CS5112 Complex Systems Modelling and Simulation

Academic year

2025 to 2026 Summer after graduation

Key module information

SCOTCAT credits

15

The Scottish Credit Accumulation and Transfer (SCOTCAT) system allows credits gained in Scotland to be transferred between institutions. The number of credits associated with a module gives an indication of the amount of learning effort required by the learner. European Credit Transfer System (ECTS) credits are half the value of SCOTCAT credits.

SCQF level

SCQF level 11

The Scottish Credit and Qualifications Framework (SCQF) provides an indication of the complexity of award qualifications and associated learning and operates on an ascending numeric scale from Levels 1-12 with SCQF Level 10 equating to a Scottish undergraduate Honours degree.

Availability restrictions

This module is only available to MSc AI students who started their programme in January.

Module coordinator

Dr A D Barwell

Dr A D Barwell
This information is given as indicative. Staff involved in a module may change at short notice depending on availability and circumstances.

Module Staff

Prof Simon Dobson, Dr Peter Macgregor

This information is given as indicative. Staff involved in a module may change at short notice depending on availability and circumstances.

Module description

This module will introduce complex systems modelling and simulation. Students will gain a broad grounding in a range of techniques and their applications to different classes of problems, with a practical focus on modern network-based models and simulation.

Assessment pattern

Coursework = 100%

Re-assessment

Coursework = 100%

Learning and teaching methods and delivery

Weekly contact

2 hr x 10 weeks in-person seminars/tutorials.

Scheduled learning hours

20

The number of compulsory student:staff contact hours over the period of the module.
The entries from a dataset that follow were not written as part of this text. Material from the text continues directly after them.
-- ==== Sys2Proof/Machine/Device.lean ====
section
/-!
DEFINITION. The die links' cellars, the pool's snoops, and what the host writes through BAR0: doorbells, the partition table
and the mailbox pages (25 R323-R330, 24 R311-R313, 29 R373).
-/
namespace Sys2Proof.Machine

/-! ### Tokens (R325) -/

/-- The token that was sent last on a way, where none of the way lies in a cellar: those sent after a spilled one are spilled as they
are sent. Log 50 (DEDUCED). -/
def newestToken (s : State) (sender receiver : Nat) (reply : Bool) : Option Token :=
  let on := fun (t : Token) => t.sender == sender && t.receiver == receiver && t.reply == reply
  if s.cellar.any on then none else (s.links.filter on).getLast?

/-- TOKEN_SPILL (R325): the receiver's buffer is full, and the token waits in the cellar of the die that made the request. -/
def tokenSpills (sender receiver : Nat) (reply : Bool) (s : State) : Option State :=
  if sender == receiver then none else (newestToken s sender receiver reply).map (spill s)

def execTokenSpill (sender receiver : Nat) (reply : Bool) (s : State) : Host.Outcome State Fault Refusal :=
  happen s (tokenSpills sender receiver reply s)

/-- TOKEN_PULL (R325): the oldest token of the triple leaves the cellar, as the notice asks. -/
def tokenPulls (sender receiver : Nat) (reply : Bool) (s : State) : Option State :=
  (s.cellar.find? fun t => t.sender == sender && t.receiver == receiver && t.reply == reply).map fun t =>
    { s with cellar := s.cellar.erase t, notices := takeNotice s.notices t }

def execTokenPull (sender receiver : Nat) (reply : Bool) (s : State) : Host.Outcome State Fault Refusal :=
  happen s (tokenPulls sender receiver reply s)

/-! ### Snoops (R330) -/

/-- BACK_INVALIDATE (R330, R331): another package writes bytes of a line of the pool. The home slice that holds the line gives it
up before the pool answers, and what is read of it next is what the pool holds. A line that no slice holds changes in the pool
alone. Log 44 (DEDUCED). -/
def lineInvalidates (line : Nat) (bytes : List Byte) (s : State) : Option State :=
  if s.poolsz ≤ 128 * line || 128 < bytes.length then none
  else some { s with sharedLines := s.sharedLines.filter fun l => l != line, mem := writeBytes s.mem (128 * line) bytes }

def execBackInvalidate (line : Nat) (bytes : List Byte) (s : State) : Host.Outcome State Fault Refusal :=
  happen s (lineInvalidates line bytes s)

/-! ### Host doorbells (R328) -/

/-- Doorbell words of the device: 2,048 pages of 512 (R327, 13 R210). -/
def bellWords : Nat := 2048 * 512

/-- The physical address of a doorbell word. -/
def bellAddress (word : Nat) : Nat := 12 * 2 ^ 48 + 8 * word

/-- DOORBELL_HOST_WRITE (R328). -/
def hostRings (word : Nat) (value : Word) (s : State) : Option State :=
  if bellWords ≤ word then none else some (ringBell s (bellAddress word) value.toNat)

def execDoorbellHostWrite (word : Nat) (value : Word) (s : State) : Host.Outcome State Fault Refusal := happen s (hostRings word value s)

/-! ### Partitions (R311-R313) -/

/-- PART and CLUSTER_RAIL of an entry. -/
def entryPart (e : Word) : Nat := bitsOf e.toNat 9 8
def entryRail (e : Word) : Nat := bitsOf e.toNat 1 0

/-- A saved image that only this cluster could take (R312). -/
def imageOnly (s : State) (c : Nat) : Bool :=
  s.ctxs.any fun p => !p.2.images.isEmpty && walkClusters s (ctxPart s p.1) == [c]

/-- The status of one cluster of the staged table (R312): its regulator feeds a lower cluster of another partition, or it is
in use and would change. Log 42 (DEDUCED). -/
def stagedStatus (s : State) (c : Nat) : Nat :=
  let e := s.stagedEntry c
  let clash := (upto c).any fun d =>
    entryRail (s.stagedEntry d) == entryRail e && entryPart (s.stagedEntry d) != entryPart e
  let old := s.activeEntry c
  let changes := entryRail old != entryRail e || entryPart old != entryPart e
  if clash then 0x17
  else if changes && (!(s.cluster c).blocks.isEmpty || imageOnly s c) then 0x18
  else 0

/-- PSTAT (R313). -/
def partitionStatus (first status : Nat) : Word := payload [(8, status), (1, 1), (9, first)]

/-- PARTITION_COMMIT (R313): the whole staged table becomes ACTIVE, or nothing changes. Log 42 (DEDUCED). -/
def execPartitionCommit (value : Word) (s : State) : Host.Outcome State Fault Refusal :=
  if value != 1 || !s.pstat.getLsbD 8 then .next s
  else match (upto 384).find? fun c => stagedStatus s c != 0 with
    | some c => .next { s with pstat := partitionStatus c (stagedStatus s c) }
    | none => .next { s with active := s.staged, pstat := partitionStatus 0 0 }

/-! ### The mailbox pages (29 R373) -/

/-- Writes a mailbox page. -/
def State.modPage (s : State) (page0 : Bool) (f : MboxPage → MboxPage) : State :=
  if page0 then { s with page0 := f s.page0 } else { s with page1 := f s.page1 }

def State.page (s : State) (page0 : Bool) : MboxPage := if page0 then s.page0 else s.page1

/-- A dropped access is counted (R327, R328, R373). -/
def countDrop (s : State) (page0 : Bool) : State := s.modPage page0 fun p => { p with errcnt := p.errcnt + 1 }

/-- Some bytes of a 64-bit register written, at their place. -/
def mergeWord (old : Word) (at' : Nat) (data : List Byte) : Word :=
  BitVec.ofNat 64 (leNat ((upto 8).map fun i =>
    if at' ≤ i then data.getD (i - at') (BitVec.ofNat 8 (old.toNat / 2 ^ (8 * i))) else BitVec.ofNat 8 (old.toNat / 2 ^ (8 * i))))

/-- Bytes written from an address on into an area of a size that takes writes of any size; what lies outside it is left out. -/
def putArea (m : SMap Byte) (base size at' : Nat) : List Byte → SMap Byte
  | [] => m
  | b :: bs => putArea (if base ≤ at' && at' < base + size then m.setD 0 (at' - base) b else m) base size (at' + 1) bs

/-- Bytes of such an area. -/
def areaBytes (m : SMap Byte) (at' n : Nat) : List Byte := (upto n).map fun i => m.getD 0 (at' + i)

/-- GO: the command is taken, and DONE is clear until it has been served (R373); before MBOX is ready it ends with NOTREADY at once
(29 R370). Log 22 (DESIGN CHOICE). -/
def goWrite (s : State) (page0 : Bool) : State :=
  let p := s.page page0
  if !p.status.getLsbD 8 then countDrop s page0
  else if !s.ready.getLsbD 539 then
    s.modPage page0 fun p => { p with status := payload [(8, 0x03), (1, 1), (23, 0), (32, bitsOf p.cmd.toNat 63 32)], result := [] }
  else
    let n := bitsOf p.cmd.toNat 31 16
    let r : Request := { page0 := page0, code := bitsOf p.cmd.toNat 15 0, tag := BitVec.ofNat 32 (bitsOf p.cmd.toNat 63 32),
                         params := areaBytes p.params 0 (min n 4097) }
    { s.modPage page0 (fun p => { p with status := p.status &&& ~~~0x100 }) with server := s.server ++ [r] }

/-- A write of bytes that reaches a register is dropped: wider than 64 bits, not aligned to its size, or over two of them (R327). -/
def badWrite (offset bytes : Nat) : Bool :=
  bytes != 0 && (8 < bytes || offset % bytes != 0 || offset / 8 != (offset + bytes - 1) / 8)

/-- A malformed write that covers a byte of a register, as `reg` knows them, is counted; one that covers none is ignored (R327). -/
def dropWrite (s : State) (reg : Nat → Bool) (offset bytes : Nat) : State :=
  if (upto bytes).any fun i => reg (offset + i) then countDrop s true else s

/-- Bytes of the registers of a mailbox page and of the partition window (R313, R373). -/
def mailboxReg (at' : Nat) : Bool := at' < 0x18 || (0x3000 ≤ at' && at' < 0x3008)
def partitionReg (at' : Nat) : Bool := at' < 0xC00 || (0x1000 ≤ at' && at' < 0x1C00) || (0x2000 ≤ at' && at' < 0x2018)

/-- Bytes of the words of the READY map (29 R369). -/
def readyReg (at' : Nat) : Bool := at' < 0x48

/-- The number that at most eight bytes make. -/
def dataWord (data : List Byte) : Word := BitVec.ofNat 64 (leNat data)

/-- A write to a mailbox page. Log 22 (DESIGN CHOICE). -/
def mailboxWrite (s : State) (page0 : Bool) (at' : Nat) (data : List Byte) : State :=
  let s := if at' < 0x2000 then s.modPage page0 fun p => { p with params := putArea p.params 0x1000 0x1000 at' data } else s
  if badWrite at' data.length then dropWrite s mailboxReg at' data.length
  else if at' < 8 then s.modPage page0 fun p => { p with cmd := mergeWord p.cmd at' data }
  else if at' == 0x3000 && data.length == 8 then goWrite s page0
  else s

/-! ### Register writes (R327) -/

/-- A write to the partition window: STAGED, whose PART and CLUSTER_RAIL alone are writable, or COMMIT (R313). -/
def partitionWrite (s : State) (at' : Nat) (data : List Byte) : Host.Outcome State Fault Refusal :=
  if badWrite at' data.length then .next (dropWrite s partitionReg at' data.length)
  else if data.length != 8 then .next s
  else if 0x1000 ≤ at' && at' < 0x1C00 then
    let c := (at' - 0x1000) / 8
    .next { s with staged := s.staged.setD (BitVec.ofNat 64 (c / 96)) c (dataWord data &&& 0x303) }
  else if at' == 0x2000 then execPartitionCommit (dataWord data) s
  else .next s

/-- A write to DROOP_TH of a cluster by the hub, and to BPC i of a context by its driver (24 R319, 15 R251).
Log 22 (DESIGN CHOICE). -/
def systemWrite (s : State) (at' : Nat) (value : Word) : State :=
  if at' < 0x10000 then
    let c := at' / 8
    if c < 384 then
      s.modCluster c fun cl => { cl with power := { cl.power with en := value.getLsbD 16, th := bitsOf value.toNat 15 0 } }
    else s
  else
    let n := (at' - 0x10000) / 8
    s.modCtx (n / 8) fun x =>
      { x with bpc := x.bpc.setIfInBounds (n % 8) (if value.getLsbD 63 then some (value.truncate 57) else none) }

/-- REGISTER_WRITE (R327): the host writes a value of a number of bytes, the low one first, at an offset of BAR0. From
0x100_0000 on stand the system registers that no BAR0 offset reaches, as the log numbers them. Log 22 (DESIGN CHOICE). -/
def execRegisterWrite (offset bytes value : Nat) (s : State) : Host.Outcome State Fault Refusal :=
  let data := leBytes bytes value
  let word := data.length == 8 && offset % 8 == 0
  if offset < 0x10000 then .next (mailboxWrite s (offset < 0x8000) (offset % 0x8000) data)
  else if offset < 0x11000 then
    .next (if badWrite offset bytes then dropWrite s readyReg (offset - 0x10000) bytes else s)
  else if 0x40000 ≤ offset && offset < 0x50000 then .next { s with fwWindow := putArea s.fwWindow 0x40000 0x10000 offset data }
  else if 0x50000 ≤ offset && offset < 0x60000 then partitionWrite s (offset - 0x50000) data
  else if 0x800000 ≤ offset && offset < 0x1000000 then
    if word then execDoorbellHostWrite ((offset - 0x800000) / 8) (dataWord data) s else .next (countDrop s true)
  else if 0x1000000 ≤ offset && offset < 0x1020000 then
    .next (if word then systemWrite s (offset - 0x1000000) (dataWord data) else countDrop s true)
  else .next s

/-! ### Reads of BAR0 (R327, R328) -/

/-- A byte of a 64-bit register. -/
def wordByte (w : Word) (i : Nat) : Byte := BitVec.ofNat 8 (w.toNat / 2 ^ (8 * (i % 8)))

/-- A byte of a mailbox page (R373). -/
def pageByte (p : MboxPage) (at' : Nat) : Byte :=
  if at' < 0x08 then wordByte p.cmd at'
  else if at' < 0x10 then wordByte p.status at'
  else if at' < 0x18 then wordByte (BitVec.ofNat 64 p.errcnt) at'
  else if at' < 0x1000 then 0
  else if at' < 0x2000 then p.params.getD 0 (at' - 0x1000)
  else if at' < 0x3000 then p.result.getD (at' - 0x2000) 0
  else 0

/-- CEIL: the throttle ceilings of the regulators (R313). -/
def ceilWord (s : State) : Word := payload (s.ceil.toList.map fun n => (8, n))

/-- A byte of the partition window (R313). -/
def partitionByte (s : State) (at' : Nat) : Byte :=
  if at' < 0xC00 then wordByte (s.activeEntry (at' / 8)) at'
  else if 0x1000 ≤ at' && at' < 0x1C00 then wordByte (s.stagedEntry ((at' - 0x1000) / 8)) at'
  else if 0x2008 ≤ at' && at' < 0x2010 then wordByte s.pstat at'
  else if 0x2010 ≤ at' && at' < 0x2018 then wordByte (ceilWord s) at'
  else 0

/-- What a host read finds at an offset of BAR0; a read has no side effects (R327, R328, 29 R369, R373). -/
def barByte (s : State) (offset : Nat) : Byte :=
  if offset < 0x10000 then pageByte (s.page (offset < 0x8000)) (offset % 0x8000)
  else if offset < 0x11000 then BitVec.ofNat 8 (s.ready.toNat / 2 ^ (8 * (offset - 0x10000)))
  else if 0x20000 ≤ offset && offset < 0x30000 then s.capWindow.getD (offset - 0x20000) 0
  else if 0x30000 ≤ offset && offset < 0x40000 then s.attWindow.getD (offset - 0x30000) 0
  else if 0x40000 ≤ offset && offset < 0x50000 then s.fwWindow.getD 0 (offset - 0x40000)
  else if 0x50000 ≤ offset && offset < 0x60000 then partitionByte s (offset - 0x50000)
  else if 0x800000 ≤ offset && offset < 0x1000000 then (bellBytes s (12 * 2 ^ 48 + (offset - 0x800000)) 1).headD 0
  else 0

/-- A host read of `n` bytes at an offset of BAR0. -/
def barRead (s : State) (offset n : Nat) : List Byte := (upto n).map fun i => barByte s (offset + i)

end Sys2Proof.Machine
end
Guided independent study hours

130

The number of hours that students are expected to invest in independent study over the period of the module.

Intended learning outcomes

  • Understand how systems can be modelled using both mathematical and computational processes.
  • Obtain insights into the behaviour of systems and to help interpret collected data.
  • Be able to simulate systems and situations that we cannot build or observe.
  • Be able to prepare synthetic datasets for machine learning and other approaches where we need to have precise control of the situations being presented.